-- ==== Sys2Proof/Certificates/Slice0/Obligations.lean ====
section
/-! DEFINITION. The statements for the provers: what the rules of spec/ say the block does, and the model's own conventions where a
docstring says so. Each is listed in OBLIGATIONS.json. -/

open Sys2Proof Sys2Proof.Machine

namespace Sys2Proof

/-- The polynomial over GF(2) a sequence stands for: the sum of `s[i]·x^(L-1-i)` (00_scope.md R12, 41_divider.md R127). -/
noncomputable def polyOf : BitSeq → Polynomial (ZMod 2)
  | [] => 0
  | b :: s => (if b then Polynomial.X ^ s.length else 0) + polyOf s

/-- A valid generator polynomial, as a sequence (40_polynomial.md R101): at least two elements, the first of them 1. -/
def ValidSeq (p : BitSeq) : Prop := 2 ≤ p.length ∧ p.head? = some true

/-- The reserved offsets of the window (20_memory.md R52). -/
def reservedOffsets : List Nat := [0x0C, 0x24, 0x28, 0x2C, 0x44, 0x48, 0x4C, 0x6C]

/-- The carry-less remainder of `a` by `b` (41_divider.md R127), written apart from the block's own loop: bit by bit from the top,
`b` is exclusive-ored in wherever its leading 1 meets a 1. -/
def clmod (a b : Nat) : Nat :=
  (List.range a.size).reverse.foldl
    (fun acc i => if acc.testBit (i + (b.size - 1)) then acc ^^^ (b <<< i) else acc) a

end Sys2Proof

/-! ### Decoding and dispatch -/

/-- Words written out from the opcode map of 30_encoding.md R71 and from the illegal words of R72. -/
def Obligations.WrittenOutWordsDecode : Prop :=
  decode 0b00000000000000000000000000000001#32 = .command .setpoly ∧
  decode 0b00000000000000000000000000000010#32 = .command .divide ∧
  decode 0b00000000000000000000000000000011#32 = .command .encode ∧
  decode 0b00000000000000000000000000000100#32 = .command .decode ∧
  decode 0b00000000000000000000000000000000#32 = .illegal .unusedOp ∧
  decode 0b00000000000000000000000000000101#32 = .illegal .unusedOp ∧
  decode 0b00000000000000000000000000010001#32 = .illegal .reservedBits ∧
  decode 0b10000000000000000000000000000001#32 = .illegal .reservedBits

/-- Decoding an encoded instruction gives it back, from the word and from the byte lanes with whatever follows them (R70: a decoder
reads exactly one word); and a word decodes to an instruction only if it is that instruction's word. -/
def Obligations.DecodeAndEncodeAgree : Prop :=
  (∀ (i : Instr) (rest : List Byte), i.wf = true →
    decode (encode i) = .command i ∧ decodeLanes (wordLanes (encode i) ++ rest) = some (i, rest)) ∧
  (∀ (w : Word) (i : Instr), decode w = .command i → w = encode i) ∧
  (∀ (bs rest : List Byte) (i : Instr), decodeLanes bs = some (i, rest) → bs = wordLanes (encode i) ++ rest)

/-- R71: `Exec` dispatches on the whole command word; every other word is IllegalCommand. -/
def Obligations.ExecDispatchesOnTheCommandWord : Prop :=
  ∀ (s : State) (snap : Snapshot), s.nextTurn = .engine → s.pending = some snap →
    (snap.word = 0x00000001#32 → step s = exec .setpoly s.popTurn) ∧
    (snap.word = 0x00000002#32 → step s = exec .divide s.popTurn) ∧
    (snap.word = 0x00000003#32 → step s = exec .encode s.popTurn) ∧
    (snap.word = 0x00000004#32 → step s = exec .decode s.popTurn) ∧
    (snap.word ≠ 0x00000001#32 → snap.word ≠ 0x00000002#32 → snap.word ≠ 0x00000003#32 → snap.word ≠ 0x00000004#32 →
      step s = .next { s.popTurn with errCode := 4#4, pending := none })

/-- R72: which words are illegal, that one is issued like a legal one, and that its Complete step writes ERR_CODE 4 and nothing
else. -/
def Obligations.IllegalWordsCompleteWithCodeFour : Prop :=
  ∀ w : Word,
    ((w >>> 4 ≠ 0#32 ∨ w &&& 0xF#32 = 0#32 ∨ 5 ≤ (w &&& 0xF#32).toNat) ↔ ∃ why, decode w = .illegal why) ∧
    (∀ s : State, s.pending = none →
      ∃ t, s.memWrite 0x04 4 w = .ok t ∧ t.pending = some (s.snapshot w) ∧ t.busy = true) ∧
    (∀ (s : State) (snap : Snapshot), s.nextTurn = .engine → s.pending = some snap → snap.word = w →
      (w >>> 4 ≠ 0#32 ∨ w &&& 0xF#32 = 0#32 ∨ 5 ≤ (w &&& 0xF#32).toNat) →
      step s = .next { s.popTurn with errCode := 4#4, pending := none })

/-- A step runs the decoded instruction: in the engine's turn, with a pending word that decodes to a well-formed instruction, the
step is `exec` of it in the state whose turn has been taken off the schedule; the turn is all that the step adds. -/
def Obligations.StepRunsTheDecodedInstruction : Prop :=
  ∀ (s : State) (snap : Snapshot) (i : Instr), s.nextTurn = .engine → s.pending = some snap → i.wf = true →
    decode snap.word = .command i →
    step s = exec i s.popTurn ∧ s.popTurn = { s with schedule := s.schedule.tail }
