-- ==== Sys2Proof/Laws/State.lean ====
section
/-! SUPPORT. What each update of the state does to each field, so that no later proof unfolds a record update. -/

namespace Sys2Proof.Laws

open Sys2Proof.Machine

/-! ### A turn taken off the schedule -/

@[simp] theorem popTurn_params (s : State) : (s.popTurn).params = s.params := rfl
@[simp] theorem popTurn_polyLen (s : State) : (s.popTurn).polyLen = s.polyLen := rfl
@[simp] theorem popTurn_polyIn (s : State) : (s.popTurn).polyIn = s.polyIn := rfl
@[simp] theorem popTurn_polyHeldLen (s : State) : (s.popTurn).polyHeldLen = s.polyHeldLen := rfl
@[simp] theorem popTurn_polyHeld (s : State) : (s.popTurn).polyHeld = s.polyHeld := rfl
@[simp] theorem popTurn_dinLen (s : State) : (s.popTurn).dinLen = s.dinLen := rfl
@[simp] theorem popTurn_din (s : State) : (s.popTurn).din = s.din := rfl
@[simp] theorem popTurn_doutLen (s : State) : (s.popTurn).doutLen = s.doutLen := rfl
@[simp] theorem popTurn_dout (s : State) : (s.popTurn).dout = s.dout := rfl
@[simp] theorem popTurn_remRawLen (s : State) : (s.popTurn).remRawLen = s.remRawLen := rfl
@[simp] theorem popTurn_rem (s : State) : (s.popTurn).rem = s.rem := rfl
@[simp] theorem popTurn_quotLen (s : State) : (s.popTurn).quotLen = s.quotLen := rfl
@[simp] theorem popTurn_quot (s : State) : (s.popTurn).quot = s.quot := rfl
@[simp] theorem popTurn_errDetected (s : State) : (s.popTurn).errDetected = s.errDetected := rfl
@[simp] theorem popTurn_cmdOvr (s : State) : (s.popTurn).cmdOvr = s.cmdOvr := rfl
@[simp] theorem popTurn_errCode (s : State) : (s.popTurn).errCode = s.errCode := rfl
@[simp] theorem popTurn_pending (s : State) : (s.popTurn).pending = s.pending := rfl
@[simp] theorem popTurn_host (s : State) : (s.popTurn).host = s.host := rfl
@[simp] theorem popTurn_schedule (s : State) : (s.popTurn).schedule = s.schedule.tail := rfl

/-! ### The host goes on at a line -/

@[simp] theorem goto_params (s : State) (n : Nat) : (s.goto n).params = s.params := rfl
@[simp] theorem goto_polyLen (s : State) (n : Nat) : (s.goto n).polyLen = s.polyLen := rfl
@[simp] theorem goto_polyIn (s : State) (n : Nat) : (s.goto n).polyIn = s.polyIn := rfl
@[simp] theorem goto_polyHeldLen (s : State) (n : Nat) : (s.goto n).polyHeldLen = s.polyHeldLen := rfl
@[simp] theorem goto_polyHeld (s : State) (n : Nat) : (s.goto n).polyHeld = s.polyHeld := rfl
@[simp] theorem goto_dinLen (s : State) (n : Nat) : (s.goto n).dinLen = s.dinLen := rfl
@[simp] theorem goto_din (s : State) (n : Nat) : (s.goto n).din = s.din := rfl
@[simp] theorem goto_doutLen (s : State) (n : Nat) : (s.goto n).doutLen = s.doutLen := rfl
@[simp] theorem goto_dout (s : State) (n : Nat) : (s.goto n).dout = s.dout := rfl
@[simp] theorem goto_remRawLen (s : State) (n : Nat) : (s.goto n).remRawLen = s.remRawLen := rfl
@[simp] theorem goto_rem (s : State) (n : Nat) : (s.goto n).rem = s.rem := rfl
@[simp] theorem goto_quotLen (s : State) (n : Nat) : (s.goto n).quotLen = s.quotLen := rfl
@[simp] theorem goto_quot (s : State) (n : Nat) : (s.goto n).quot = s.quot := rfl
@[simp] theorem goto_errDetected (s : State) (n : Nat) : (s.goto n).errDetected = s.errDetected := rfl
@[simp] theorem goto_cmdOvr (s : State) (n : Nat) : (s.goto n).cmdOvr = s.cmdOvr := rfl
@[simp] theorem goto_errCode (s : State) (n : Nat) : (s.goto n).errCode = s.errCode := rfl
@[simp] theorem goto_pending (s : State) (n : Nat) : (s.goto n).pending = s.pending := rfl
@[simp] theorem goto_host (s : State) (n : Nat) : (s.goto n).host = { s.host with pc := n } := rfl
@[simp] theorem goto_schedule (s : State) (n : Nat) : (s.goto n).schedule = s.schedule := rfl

Prompt -> Using the entries above, repeat only the lines from the one containing "decode 0b00000000000000000000000000000011#32 = .command" through the one containing "decode 0b00000000000000000000000000000101#32 = .illegal", end lines included.

Result of the task ->
  decode 0b00000000000000000000000000000011#32 = .command .encode ∧
  decode 0b00000000000000000000000000000100#32 = .command .decode ∧
  decode 0b00000000000000000000000000000000#32 = .illegal .unusedOp ∧
  decode 0b00000000000000000000000000000101#32 = .illegal .unusedOp ∧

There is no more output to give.